[Cryptography] October 28th is now National Cryptography Day

John Denker jsd at av8n.com
Tue Nov 15 14:24:23 EST 2016


On 11/15/2016 07:38 AM, Joseph Kilcullen wrote:
> 
> Cryptography is the mathematician’s equivalent of Gun Ownership

Not quite "equivalent" : Crypto devices contribute verrry much less
to the likelihood that a member of the owner's family will be killed.

As for the Zimmermann telegram, on 11/14/2016 05:52 PM, ianG wrote:

>> Does anyone have any contact with IACR?  11 January 1917 offers an
>> enticing date coming up...  It might also be something the other
>> side can get behind.

IMHO choosing that date is a step in the wrong direction.  It's a
tactic in support of a misguided strategy.

The point of National Cryptography Day is to get the public involved,
as a way to exert political pressure in «some» direction.  We need
to carefully choose the direction.

The public already labors under the misconception that bad guys make
codes and good guys break codes.  That misconception is reinforced
by movies about Turing, Enigma, U-571, Midway, Zimmermann, et cetera.
That is an extreme, unbalanced view.  I am *NOT* arguing for the
opposite extreme, since (as usual) all the extremes are wrong.  I 
am arguing for some semblance of balance.

Balance is difficult to achieve, because code-making in particular
and security in general tend to be slow, methodical, and quiet.
Code-breaking tends to produce much better screenplays.

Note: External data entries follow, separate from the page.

-- ==== Sys2Proof/Machine/Bytes.lean ====
section
/-! DEFINITION. Little-endian byte strings (R10): the one place that decides the byte order of
multi-byte fields of frames, records, plan sections and contexts. -/

namespace Sys2Proof.Machine

/-- The little-endian value of a byte string. -/
def leNat : List Byte → Nat
  | [] => 0
  | b :: bs => b.toNat + 256 * leNat bs

/-- `n` as `k` bytes, least significant first. -/
def natLe (n : Nat) : Nat → List Byte
  | 0 => []
  | k + 1 => BitVec.ofNat 8 n :: natLe (n / 256) k

/-- `k` zero bytes. -/
def zeros (k : Nat) : List Byte := List.replicate k 0

/-- Bytes `off` to `off + len - 1`. -/
def slice (bs : List Byte) (off len : Nat) : List Byte := (bs.drop off).take len

/-- The little-endian field of `len` bytes at `off`. -/
def fieldAt (bs : List Byte) (off len : Nat) : Nat := leNat (slice bs off len)

/-- Every byte of the string is zero. -/
def allZero (bs : List Byte) : Bool := bs.all (· == 0)

/-- Bytes `off` to `off + len - 1` exist and are zero. -/
def zeroAt (bs : List Byte) (off len : Nat) : Bool := allZero (slice bs off len)

/-- `bs` with `new` written at `off`; bytes past the end of `bs` are dropped. -/
def overlay (bs : List Byte) (off : Nat) (new : List Byte) : List Byte :=
  (bs.take off ++ new).take bs.length ++ bs.drop (off + new.length)

/-- `bs` padded with zeros to a multiple of `k` bytes. -/
def padTo (k : Nat) (bs : List Byte) : List Byte :=
  bs ++ zeros ((k - bs.length % k) % k)

/-- The length `n` rounded up to a multiple of `k`. -/
def roundUp (n k : Nat) : Nat := (n + k - 1) / k * k

/-- ⌈a / b⌉. -/
def ceilDiv (a b : Nat) : Nat := (a + b - 1) / b

/-- A two's-complement field of `w` bits (R10, signed values). -/
def signedOf (w n : Nat) : Int := (BitVec.ofNat w n).toInt

/-- The encoding of `z` in two's complement of `w` bits. -/
def encSigned (w : Nat) (z : Int) : Nat := (BitVec.ofInt w z).toNat

/-- `a + b`, held at `2 ^ w - 1` (a saturating counter of `w` bits). -/
def satAdd (w a b : Nat) : Nat := min (a + b) (2 ^ w - 1)

/-- Bits `lo` to `lo + w - 1` of `n`. -/
def bitsOf (n lo w : Nat) : Nat := n / 2 ^ lo % 2 ^ w

/-! ## Sorting -/

/-- An element goes in front of the first that it may precede. -/
def insertBy {α : Type} (le : α → α → Bool) (x : α) : List α → List α
  | [] => [x]
  | y :: ys => if le x y then x :: y :: ys else y :: insertBy le x ys

/-- A list in ascending order; elements that tie stay in the order they stood in. -/
def sortBy {α : Type} (le : α → α → Bool) (l : List α) : List α := l.foldr (insertBy le) []

/-- Numbers in ascending order. -/
def sortNats (l : List Nat) : List Nat := sortBy (fun a b => a ≤ b) l

end Sys2Proof.Machine
end

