-- ==== Sys2Proof/Syntax.lean ====
section
/-! DEFINITION. The commands of the block: one constructor per row of the opcode table, with the
operands each needs (the table gives none, log 1). -/

namespace Sys2Proof

open Machine

/-- Which part of a register a BAR0 access covers (R418). -/
inductive Half where
  | whole | low | high
  deriving DecidableEq, Repr

/-- One register access: the port that makes it (R333, R422), the part it covers and the value. -/
structure RegAcc where
  port : Port
  half : Half
  value : W64
  deriving DecidableEq, Repr

/-- A change of MSI-X masking: a vector's mask bit, the function mask, MSI-X Enable (R425). -/
inductive MsixCtl where
  | vector (v : Nat) (mask : Bool)
  | function (mask : Bool)
  | enable (on : Bool)
  deriving DecidableEq, Repr

/-- SOURCE of a Belfry record (R388): the compute die, the DMC, the boot ROM, a host-port register
write or order, the management port. -/
inductive Source where
  | die | dmc | rom | host | mgmt
  deriving DecidableEq, Repr

/-- What a core's checks find while it runs a sequencer entry (R146, R150, R296): nothing, a residue
mismatch, a parity mismatch in one limb of one of the 8 columns of a Vault slice, an SRAM word corrected or not
correctable, or that the core's step shadow can no longer be read, in its own shadow area or as the mirror (R299). -/
inductive CoreFault where
  | ok
  | residue
  | parity (bankB : Bool) (slice : Nat) (col : Nat) (limb : Nat)
  | corrected (bank : Nat)
  | uncorrectable (bank : Nat)
  | shadow (mirror : Bool)
  deriving DecidableEq, Repr

/-- The registers that INTAKE_CONFIG_WRITE names (R291). -/
inductive IntakeReg where
  | nextSeq | base | size
  deriving DecidableEq, Repr

/-- What reading a tile finds (R231, R232, R296): nothing, an error that the HBM3E device corrects, a tile check
mismatch, an uncorrectable error that the device reports, or an error in the port's own SRAM, single-bit or double-bit.
`content` is what the damaged tile holds where no residence does (R307, R429): 0 plan sections, 1 chain state written
in the step, 2 chain state that entered the step, 3 a journal ring, 4 a context copy, else nothing of these. -/
inductive TileFault where
  | ok
  | corrected
  | mismatch (content : Nat)
  | uncorrectable (content : Nat)
  | sram (double : Bool)
  deriving DecidableEq, Repr

/-- A tile behind a memory port, and what reading it finds. -/
structure TileCheck where
  port : Nat
  tile : Nat
  fault : TileFault
  deriving DecidableEq, Repr

/-- A slot or an order, by its number, and what reading the tiles of its image finds (R88). -/
structure ImageTiles where
  num : Nat
  tiles : List TileCheck
  deriving DecidableEq, Repr

/-- The order in which the heads and the tails of a reduction's partials arrive (R241). -/
structure Arrivals where
  heads : List Nat
  tails : List Nat
  deriving DecidableEq, Repr

/-- What a SYNC entry signals, a flag or its arrival at a barrier, and the router at which its flit's parity fails, if one
does (R80, R217, R296). -/
structure Signal where
  flag : Bool
  parity : Option Nat
  deriving DecidableEq, Repr

/-- What a step boundary finds: whether the step's self-test passed, and the stacks in which the HBM3E standard's repairs
are made (R292, R314). -/
structure AtBoundary where
  selfOk : Bool
  repairs : List Nat
  deriving DecidableEq, Repr

/-- The targets of a free-slot packet, and whether a port or ring node sends it (R215, R218). -/
structure Targets where
  node : Bool
  sites : List Nat
  deriving DecidableEq, Repr

/-- The flits of a free-slot packet, and the router at which their parity fails, if one does (R218, R296). -/
structure Flits where
  count : Nat
  parity : Option Nat
  deriving DecidableEq, Repr

/-- The site that acknowledges, and the router at which its flit's parity fails, if one does (R220, R296). -/
structure AckFlit where
  site : Nat
  parity : Option Nat
  deriving DecidableEq, Repr

/-- The bytes of a write through BAR2, and what verifying the tiles it writes in part finds (R230, R322). -/
structure WindowWrite where
  bytes : List Byte
  faults : List TileCheck
  deriving DecidableEq, Repr

/-- Whether each copy of the field spare map can be read (R295). -/
structure MapCopies where
  a : Bool
  b : Bool
  deriving DecidableEq, Repr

I renew my suggestion to celebrate crypto on Cyber Monday.  E-commerce
is a 350 billion dollar industry (per annum).  Without crypto, there
would be no e-commerce.  Unlike Hollywood crypto:
 -- E-commerce is not restricted to armies, diplomats, or spies.
 -- You don't need to be a weirdo to appreciate it.
 -- The good guys encrypt stuff and the bad guys try to break it.
 -- The argument that if you have nothing to hide you don't need
  crypto is well refuted.

==========

Last but not least:  The October 28th date was suggested as a means
to influence US elections.  That's a Bad Idea for multiple reasons.
It's way too late in the season.  A great many votes are already
cast by then, and more importantly, minds have been made up.  People
need time to process ideas.  (Last-minute Comey-style interventions
only work if they fit into a pre-established framework, and even
then the effect is limited.)

Also:  A US election costs a few billion dollars every four years.
/More/ than that is spent on lobbying.  That's scandalous, but
it's a fact.  It should tell you that even though elections have
consequences, you also need to pay attention to what bureaucrats,
legislators, and lobbyists are doing /between/ elections.  Campaign
in poetry, govern in prose.  Crypto policy is so geeky and non-poetic
that it will never be much of a campaign issue, no matter how much
you might try to make it so.  It's the sort of thing that gets
hammered out /between/ elections.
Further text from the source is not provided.